(Records provided begins)

-- ==== Sys2Proof/Machine/Threads.lean ====
section
/-! DEFINITION. Barbor threads, their events, locks and channels as every chapter needs them (R260 to R263, R270 to R278). Threads are
numbered 8 × core + thread. -/
namespace Sys2Proof.Machine
open Sys2Proof

/-- A thread. -/
def Dev.thread (d : Dev) (n : Nat) : Thread := mapGetD d.barb.threads n {}
/-- A thread stored. -/
def Dev.putThread (d : Dev) (n : Nat) (t : Thread) : Dev := d.modBarb (fun b => { b with threads := mapPut b.threads n t })
/-- A thread changed. -/
def Dev.modThread (d : Dev) (n : Nat) (f : Thread → Thread) : Dev := d.putThread n (f (d.thread n))
/-- The threads of a core. -/
def coreThreads (c : Nat) : List Nat := (List.range 8).map (fun t => 8 * c + t)

/-- An event bit of a thread set (R276); an event is work, and wakes a gated core (R29). -/
def Dev.threadEvent (d : Dev) (n bit : Nat) : Dev :=
  if n < 512 then (d.wake 0 (n / 8)).modThread n (fun t => { t with events := t.events ||| 2 ^ bit }) else d

/-! ## Registers -/

/-- A register; w0 reads 0 (R260). -/
def Thread.reg (t : Thread) (r : Nat) : Dword := if r = 0 then 0 else mapGetD t.regs r 0
/-- A register written; a write to w0 is discarded (R260). -/
def Thread.setReg (t : Thread) (r : Nat) (v : Dword) : Thread := if r = 0 then t else { t with regs := mapPut t.regs r v }

/-! ## Pools and programs -/

/-- Whether a thread is a DISPATCH thread (R263). -/
def Dev.isDispatch (d : Dev) (n : Nat) : Bool := (d.sh (F.BARB_CORE_POOL_DISPATCH (n / 8))).testBit (n % 8)
/-- Whether a thread is a GUAR thread (R263). -/
def Dev.isGuar (d : Dev) (n : Nat) : Bool := d.isDispatch n && (d.sh (F.BARB_CORE_POOL_GUAR (n / 8))).testBit (n % 8)

/-- The words of a core's code region, as the image gives them (R260). -/
def Dev.codeWords (d : Dev) (c : Nat) : Nat := mapGetD d.barb.code c 0

/-! ## Channels -/

/-- The binding record of a channel (Table 13): valid, and its thread's number. -/
def Dev.chanThread (d : Dev) (q : Nat) : Option Nat :=
  let r := d.cfg.active.record Tab.binding q
  if recGet r ⟨3, 1⟩ = 1 then some (8 * (q / 16) + recGet r ⟨0, 3⟩) else none
/-- The messages of a channel. -/
def Dev.chan (d : Dev) (q : Nat) : List (List Dword) := mapGetD d.barb.chans q []
/-- Messages on their way to a channel. -/
def Dev.chanFlight (d : Dev) (q : Nat) : Nat := (d.barb.flight.filter (fun m => m.chan == q)).length
/-- Whether a channel has a place: 8 messages, those on their way counted (R273, R274). -/
def Dev.chanRoom (d : Dev) (q : Nat) : Bool := decide ((d.chan q).length + d.chanFlight q < 8)
/-- A message put on its way behind the earlier ones: those sent in one weave-clock cycle enter in order of logical core, then thread (R273). -/
def sendBehind (l : List ChanMsg) (m : ChanMsg) : List ChanMsg :=
  let later := fun (x : ChanMsg) => x.cycle == m.cycle && decide (x.sender > m.sender)
  l.filter (fun x => !later x) ++ [m] ++ l.filter later
/-- A message sent on its way by thread `n`. -/
def Dev.chanSend (d : Dev) (n q : Nat) (m : List Dword) : Dev :=
  d.modBarb (fun b => { b with flight := sendBehind b.flight ⟨q, m, n, d.time.cycles⟩ })

/-- The event bits of a thread as WAITE sees them: CHANNEL is set while a queue bound to the thread is non-empty (Table 8). -/
def Dev.threadEvents (d : Dev) (n : Nat) : Nat :=
  let ch := (List.range 16).any (fun k => d.chanThread (16 * (n / 8) + k) == some n && !(d.chan (16 * (n / 8) + k)).isEmpty)
  (d.thread n).events ||| (if ch then 1 else 0)

/-! ## Locks (R270 to R272) -/

/-- The locks a thread holds, in index order. -/
def Dev.locksOf (d : Dev) (n : Nat) : List Nat := (d.barb.locks.filter (fun p => p.2.owner == n)).map (·.1)
/-- A lock released: it passes to the head of its FIFO (R271). -/
def Dev.unlock (d : Dev) (k : Nat) : Dev :=
  match mapGet d.barb.locks k with
  | none => d
  | some l => match l.waiters with
    | [] => d.modBarb (fun b => { b with locks := mapErase b.locks k })
    | w :: t => d.modBarb (fun b => { b with locks := mapPut b.locks k ⟨w, t⟩ })
/-- Every waiting request of a thread withdrawn. -/
def Dev.withdrawLocks (d : Dev) (n : Nat) : Dev :=
  d.modBarb (fun b => { b with locks := b.locks.map (fun p => (p.1, { p.2 with waiters := p.2.waiters.filter (fun w => w != n) })) })
/-- The locks of an ended thread released in index order and its request withdrawn; each lock is counted (R272). -/
def Dev.dropLocks (d : Dev) (n : Nat) : Dev :=
  let l := d.locksOf n
  let d := l.foldl (fun d k => d.unlock k) (d.withdrawLocks n)
  if l.isEmpty then d else (d.count K.BARB_LOCK_LEAKED l.length).raise F.BARB_EVENT_LOCK_LEAK

/-! ## The end of a thread -/

/-- A thread becomes IDLE: its locks are released and its staging area is discarded (R272, R275); the registers and events stay. -/
def Dev.endThread (d : Dev) (n : Nat) : Dev :=
  (d.dropLocks n).modThread n (fun t => { t with run := 0, halted := false, stepDue := false, wait := .none, staging := [], shuttle := none, win := [], guar := false })

/-- A BARB_LOG entry (ch. 11, BARB registers). -/
def Dev.barbLog (d : Dev) (n cause pc program : Nat) : Dev :=
  d.logPut 0xB00008 0xB00800 4 (d.nowNs % 2 ^ 64 + 2 ^ 64 * (n / 8 % 64) + 2 ^ 72 * (n % 8) + 2 ^ 80 * cause + 2 ^ 96 * (pc % 2 ^ 16) + 2 ^ 112 * (program % 2 ^ 16))

/-- The program of the shuttle that a thread holds; 0 for none. -/
def Dev.programOf (d : Dev) (n : Nat) : Nat :=
  match (d.thread n).shuttle with
  | none => 0
  | some i => match d.shut i with
    | some s => s.get S.PROGRAM
    | none => 0

/-- A shuttle whose program failed runs its flow's exception list, and its pass then ends (R149, R282). -/
def Dev.programExc (d : Dev) (i : Nat) : Dev :=
  match d.shut i with
  | none => d
  | some s => (((d.putShut i { s with stage := .pass }).setStatus i St.programFault).runExc i s.exc 1 none).settlePass i

/-- A shuttle held by a thread is discarded by the module: the thread ends as by TSTOP (R279). -/
def Dev.threadOf (d : Dev) (i : Nat) : Option Nat := (d.barb.threads.find? (fun p => p.2.shuttle == some i)).map (·.1)
/-- The thread that holds a shuttle ended without write-back (R279). -/
def Dev.leaveThread (d : Dev) (i : Nat) : Dev :=
  match d.threadOf i with
  | some n => d.endThread n
  | none => d

end Sys2Proof.Machine
end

(Records provided ends)

• **Instructions for the task**: Return exactly, and only, the lines above starting at the line that contains "GUAR thread (R263). -/" and ending at the line that contains "def Dev.chanThread (d".

• **Solution to the problem**:
/-- Whether a thread is a GUAR thread (R263). -/
def Dev.isGuar (d : Dev) (n : Nat) : Bool := d.isDispatch n && (d.sh (F.BARB_CORE_POOL_GUAR (n / 8))).testBit (n % 8)

/-- The words of a core's code region, as the image gives them (R260). -/
def Dev.codeWords (d : Dev) (c : Nat) : Nat := mapGetD d.barb.code c 0

/-! ## Channels -/

/-- The binding record of a channel (Table 13): valid, and its thread's number. -/
def Dev.chanThread (d : Dev) (q : Nat) : Option Nat :=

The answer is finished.